[[ Exercise data open ]]

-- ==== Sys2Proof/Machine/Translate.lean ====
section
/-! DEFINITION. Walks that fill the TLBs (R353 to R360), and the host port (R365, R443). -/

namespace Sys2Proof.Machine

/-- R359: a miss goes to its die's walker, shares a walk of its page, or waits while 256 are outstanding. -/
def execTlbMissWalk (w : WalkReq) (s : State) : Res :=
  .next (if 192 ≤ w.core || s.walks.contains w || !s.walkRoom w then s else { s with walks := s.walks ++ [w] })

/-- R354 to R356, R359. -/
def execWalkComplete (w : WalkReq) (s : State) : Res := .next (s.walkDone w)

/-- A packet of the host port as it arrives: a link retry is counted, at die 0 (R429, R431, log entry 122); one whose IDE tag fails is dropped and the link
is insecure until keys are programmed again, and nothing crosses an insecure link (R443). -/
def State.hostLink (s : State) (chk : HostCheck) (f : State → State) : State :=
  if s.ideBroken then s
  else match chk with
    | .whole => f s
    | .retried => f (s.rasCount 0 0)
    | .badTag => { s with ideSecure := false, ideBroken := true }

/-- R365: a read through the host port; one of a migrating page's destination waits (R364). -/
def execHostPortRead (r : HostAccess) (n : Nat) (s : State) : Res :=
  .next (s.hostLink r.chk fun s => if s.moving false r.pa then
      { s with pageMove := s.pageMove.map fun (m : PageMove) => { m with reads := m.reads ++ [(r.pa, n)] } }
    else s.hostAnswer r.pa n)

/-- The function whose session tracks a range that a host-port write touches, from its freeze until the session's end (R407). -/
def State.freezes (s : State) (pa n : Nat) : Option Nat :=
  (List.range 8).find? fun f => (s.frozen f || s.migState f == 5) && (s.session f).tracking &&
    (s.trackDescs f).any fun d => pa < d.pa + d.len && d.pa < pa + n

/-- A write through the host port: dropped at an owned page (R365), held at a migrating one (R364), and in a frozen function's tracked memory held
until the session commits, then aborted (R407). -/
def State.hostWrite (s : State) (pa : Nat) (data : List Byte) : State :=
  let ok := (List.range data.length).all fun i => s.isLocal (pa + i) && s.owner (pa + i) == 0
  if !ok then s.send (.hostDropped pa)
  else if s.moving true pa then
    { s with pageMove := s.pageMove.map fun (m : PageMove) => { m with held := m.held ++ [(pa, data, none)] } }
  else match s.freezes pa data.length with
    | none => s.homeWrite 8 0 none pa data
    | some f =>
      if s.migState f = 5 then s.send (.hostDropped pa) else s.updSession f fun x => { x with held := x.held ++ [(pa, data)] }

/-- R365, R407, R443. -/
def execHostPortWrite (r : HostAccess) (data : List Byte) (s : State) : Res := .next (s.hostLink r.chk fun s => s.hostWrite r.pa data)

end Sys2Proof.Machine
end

[[ Exercise data closed ]]

Exercise instructions: Return the material exactly as it stands above, but only from its first line to the line containing "(s.trackDescs f).any fun", both ends included.

Solution for this exercise:
-- ==== Sys2Proof/Machine/Translate.lean ====
section
/-! DEFINITION. Walks that fill the TLBs (R353 to R360), and the host port (R365, R443). -/

namespace Sys2Proof.Machine

/-- R359: a miss goes to its die's walker, shares a walk of its page, or waits while 256 are outstanding. -/
def execTlbMissWalk (w : WalkReq) (s : State) : Res :=
  .next (if 192 ≤ w.core || s.walks.contains w || !s.walkRoom w then s else { s with walks := s.walks ++ [w] })

/-- R354 to R356, R359. -/
def execWalkComplete (w : WalkReq) (s : State) : Res := .next (s.walkDone w)

/-- A packet of the host port as it arrives: a link retry is counted, at die 0 (R429, R431, log entry 122); one whose IDE tag fails is dropped and the link
is insecure until keys are programmed again, and nothing crosses an insecure link (R443). -/
def State.hostLink (s : State) (chk : HostCheck) (f : State → State) : State :=
  if s.ideBroken then s
  else match chk with
    | .whole => f s
    | .retried => f (s.rasCount 0 0)
    | .badTag => { s with ideSecure := false, ideBroken := true }

/-- R365: a read through the host port; one of a migrating page's destination waits (R364). -/
def execHostPortRead (r : HostAccess) (n : Nat) (s : State) : Res :=
  .next (s.hostLink r.chk fun s => if s.moving false r.pa then
      { s with pageMove := s.pageMove.map fun (m : PageMove) => { m with reads := m.reads ++ [(r.pa, n)] } }
    else s.hostAnswer r.pa n)

/-- The function whose session tracks a range that a host-port write touches, from its freeze until the session's end (R407). -/
def State.freezes (s : State) (pa n : Nat) : Option Nat :=
  (List.range 8).find? fun f => (s.frozen f || s.migState f == 5) && (s.session f).tracking &&
    (s.trackDescs f).any fun d => pa < d.pa + d.len && d.pa < pa + n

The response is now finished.